/-! ### acceptCommand -/

@[simp] theorem State.acceptCommand_params (s : State) (ws : List PortWord) :
    (s.acceptCommand ws).params = s.params := rfl
@[simp] theorem State.acceptCommand_attached (s : State) (ws : List PortWord) :
    (s.acceptCommand ws).attached = s.attached := rfl
@[simp] theorem State.acceptCommand_addressBits (s : State) (ws : List PortWord) :
    (s.acceptCommand ws).addressBits = s.addressBits := rfl
@[simp] theorem State.acceptCommand_lastAddress (s : State) (ws : List PortWord) :
    (s.acceptCommand ws).lastAddress = s.lastAddress := rfl
@[simp] theorem State.acceptCommand_lastOp (s : State) (ws : List PortWord) :
    (s.acceptCommand ws).lastOp = s.lastOp := rfl
@[simp] theorem State.acceptCommand_scratchSize (s : State) (ws : List PortWord) :
    (s.acceptCommand ws).scratchSize = s.scratchSize := rfl
@[simp] theorem State.acceptCommand_scratchValidMask (s : State) (ws : List PortWord) :
    (s.acceptCommand ws).scratchValidMask = s.scratchValidMask := rfl
@[simp] theorem State.acceptCommand_scratchMirror (s : State) (ws : List PortWord) :
    (s.acceptCommand ws).scratchMirror = s.scratchMirror := rfl
@[simp] theorem State.acceptCommand_examined (s : State) (ws : List PortWord) :
    (s.acceptCommand ws).examined = s.examined := rfl
@[simp] theorem State.acceptCommand_fault (s : State) (ws : List PortWord) :
    (s.acceptCommand ws).fault = s.fault := rfl
@[simp] theorem State.acceptCommand_irSelect (s : State) (ws : List PortWord) :
    (s.acceptCommand ws).irSelect = s.irSelect := rfl
@[simp] theorem State.acceptCommand_lifecycle (s : State) (ws : List PortWord) :
    (s.acceptCommand ws).lifecycle = s.lifecycle := rfl
@[simp] theorem State.acceptCommand_retry (s : State) (ws : List PortWord) :
    (s.acceptCommand ws).retry = s.retry := rfl
@[simp] theorem State.acceptCommand_scanQueue (s : State) (ws : List PortWord) :
    (s.acceptCommand ws).scanQueue = s.scanQueue := rfl
@[simp] theorem State.acceptCommand_log (s : State) (ws : List PortWord) :
    (s.acceptCommand ws).log = s.log := rfl
@[simp] theorem State.acceptCommand_portTrace (s : State) (ws : List PortWord) :
    (s.acceptCommand ws).portTrace = s.portTrace := rfl
@[simp] theorem State.acceptCommand_result (s : State) (ws : List PortWord) :
    (s.acceptCommand ws).result = s.result := rfl
@[simp] theorem State.acceptCommand_commands (s : State) (ws : List PortWord) :
    (s.acceptCommand ws).commands = ws := rfl
@[simp] theorem State.acceptCommand_answers (s : State) (ws : List PortWord) :
    (s.acceptCommand ws).answers = s.answers := rfl
@[simp] theorem State.acceptCommand_hookScripts (s : State) (ws : List PortWord) :
    (s.acceptCommand ws).hookScripts = s.hookScripts := rfl
@[simp] theorem State.acceptCommand_timeoutExpired (s : State) (ws : List PortWord) :
    (s.acceptCommand ws).timeoutExpired = s.timeoutExpired := rfl
@[simp] theorem State.acceptCommand_draws (s : State) (ws : List PortWord) :
    (s.acceptCommand ws).draws = s.draws := rfl
@[simp] theorem State.acceptCommand_corePc (s : State) (ws : List PortWord) :
    (s.acceptCommand ws).corePc = s.corePc := rfl

/-! ### The answer of the next flush depends on the inputs and the draw counter only -/

theorem State.nextAnswer_of_answers {s : State} {a : Answer} {rest : List Answer} (h : s.answers = a :: rest) :
    s.nextAnswer = a := by
  simp [State.nextAnswer, h]

theorem State.nextAnswer_congr {s t : State} (ha : t.answers = s.answers) (hd : t.draws = s.draws) :
    t.nextAnswer = s.nextAnswer := by
  simp [State.nextAnswer, ha, hd]

@[simp] theorem State.cacheRequest_nextAnswer (s : State) (op : WireOp) (a : DbusAddr) :
    (s.cacheRequest op a).nextAnswer = s.nextAnswer := rfl
@[simp] theorem State.setAddressBits_nextAnswer (s : State) (w : BitVec 8) :
    (s.setAddressBits w).nextAnswer = s.nextAnswer := rfl
@[simp] theorem State.setIrSelect_nextAnswer (s : State) (r : IrSelect) :
    (s.setIrSelect r).nextAnswer = s.nextAnswer := rfl
@[simp] theorem State.setScratchSize_nextAnswer (s : State) (n : Word) :
    (s.setScratchSize n).nextAnswer = s.nextAnswer := rfl
@[simp] theorem State.setExamined_nextAnswer (s : State) :
    (s.setExamined).nextAnswer = s.nextAnswer := rfl
@[simp] theorem State.setLifecycle_nextAnswer (s : State) (l : Lifecycle) :
    (s.setLifecycle l).nextAnswer = s.nextAnswer := rfl
@[simp] theorem State.setRetry_nextAnswer (s : State) (r : Option RetryLoop) :
    (s.setRetry r).nextAnswer = s.nextAnswer := rfl
@[simp] theorem State.setResult_nextAnswer (s : State) (r : CmdResult) :
    (s.setResult r).nextAnswer = s.nextAnswer := rfl
@[simp] theorem State.setCorePc_nextAnswer (s : State) (pc : Word) :
    (s.setCorePc pc).nextAnswer = s.nextAnswer := rfl
@[simp] theorem State.recordFault_nextAnswer (s : State) (k : FatalKind) :
    (s.recordFault k).nextAnswer = s.nextAnswer := rfl
@[simp] theorem State.appendLog_nextAnswer (s : State) (r : LogRecord) :
    (s.appendLog r).nextAnswer = s.nextAnswer := rfl
@[simp] theorem State.writeMirror_nextAnswer (s : State) (i : Nat) (v : Word) (b : Bool) :
    (s.writeMirror i v b).nextAnswer = s.nextAnswer := rfl
@[simp] theorem State.clearValid_nextAnswer (s : State) (i : Nat) :
    (s.clearValid i).nextAnswer = s.nextAnswer := rfl
@[simp] theorem State.invalidateOnDeviceReset_nextAnswer (s : State) :
    (s.invalidateOnDeviceReset).nextAnswer = s.nextAnswer := rfl
@[simp] theorem State.portSelect_nextAnswer (s : State) (r : DataReg) :
    (s.portSelect r).nextAnswer = s.nextAnswer := rfl
@[simp] theorem State.portShift_nextAnswer (s : State) (n out : Nat) :
    (s.portShift n out).nextAnswer = s.nextAnswer := rfl
@[simp] theorem State.acceptCommand_nextAnswer (s : State) (ws : List PortWord) :
    (s.acceptCommand ws).nextAnswer = s.nextAnswer := rfl

end Sys2Proof.Machine
end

______________________________

--- Task requirements ---
All lines in the listing above from the line containing "theorem State.setAddressBits_nextAnswer (s" to the line containing "theorem State.setExamined_nextAnswer (s", inclusive, should be retyped exactly; no other lines should appear.

--- The answer ---
@[simp] theorem State.setAddressBits_nextAnswer (s : State) (w : BitVec 8) :
    (s.setAddressBits w).nextAnswer = s.nextAnswer := rfl
@[simp] theorem State.setIrSelect_nextAnswer (s : State) (r : IrSelect) :
    (s.setIrSelect r).nextAnswer = s.nextAnswer := rfl
@[simp] theorem State.setScratchSize_nextAnswer (s : State) (n : Word) :
    (s.setScratchSize n).nextAnswer = s.nextAnswer := rfl
@[simp] theorem State.setExamined_nextAnswer (s : State) :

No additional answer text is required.